Of course, you could just use Security Groups for everything and just use one tier, but using private subnets gives that extra level of assurance that things are configured safely.
The way we do it:
We create a VPC that is a /16, e.g. 172.20.0.0/16. Do not use the default VPC.
Then we create a set of subnets for each application “tier”.
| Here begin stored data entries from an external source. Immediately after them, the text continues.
-- ==== Sys2Proof/Word.lean ====
section
/-! DEFINITION. The byte and the 16-bit word of the CS-120's three byte layouts (R44, R168 to R171, R179). -/

namespace Sys2Proof

/-- One byte of a frame, of the configuration record or of the service link. -/
abbrev Byte := BitVec 8

/-- A 16-bit value: the LFSR (R40), the CRC register (R44) and the stamp. -/
abbrev Word16 := BitVec 16

end Sys2Proof
end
Public - Anything with a public IP. Load balancers and NAT gateways are pretty much the only thing here.
Web DMZ - Web servers go here. Anything that is a target for the load balancer.
Data - Resources responsible for storing and retrieving data. RDS instances, EC2 database servers, ElastiCacahe instances
Private - For resources that are truly isolated from Internet traffic. Management and reporting. You may not need this in your environment.
Subnets are all /24. One subnet per availability zone. So there would be like 3 Public subnets, 3 Web DMZ subnets, etc.
Network ACLs control traffic between the subnets. Public subnets can talk to Web DMZ. Web DMZ can talk to Data. Data subnets can talk to each other to facilitate clustering. Private subnets can’t talk to anybody.
I intentionally keep things very coarse in the Network ACL. I do not restrict specific ports/applications. We do that at the Security Group level.
Pro tip: Align the Subnets groups on a /20 boundary to simplify your Network ACLs rules. Instead of listing each data subnet individually, you can just list a single /20 which encompasses all data subnets.
Some people would argue this level of separation is excessive. However I find it useful because it forces people to think about the logical structure of the application. It guards against someone doing something stupid with a Security Group. It’s not bulletproof, but it is a second layer of defense. Also, we sometimes get security audits from customers that expect to see a traditional structure like you would find in an on-prem network.
I have limited IP's in my public facing VPC which basically means I cannot run the K8S worker nodes in that VPC since I would not have sufficient IP's to support all the pods. My requirement is to run the control plane in my public facing VPC and the worker nodes in a different VPC with a private IP range (192.168.X.X).
We use traefik for ingress and have deployed traefik as a DaemonSet. These pods are exposed using a Kubernetes service of type NLB. And we created a VPC endpoint on top of this NLB which allows us to access this traefik endpoint through our public facing VPC.
However, based on docs it looks like NLB support is still in alpha stage. I am curious what are my other options given the above constraints.
Usually, in Kubernetes cluster Pods are running in separate overlay subnet that should not overlap with existing IP subnets in VPC.
This functionality is provided by Kubernetes cluster networking solutions like Calico, Flannel, Weave, etc.
So, you only need to have enough IP address space to support all cluster nodes.
The main benefit of using NLB is to expose client IP address to pods, so if there are no such requirements, regular ELB would be good for most cases.
You can add secondary CIDR to your vpc and use one of the two options mentioned here to have pods use the secondary vpc CIDR.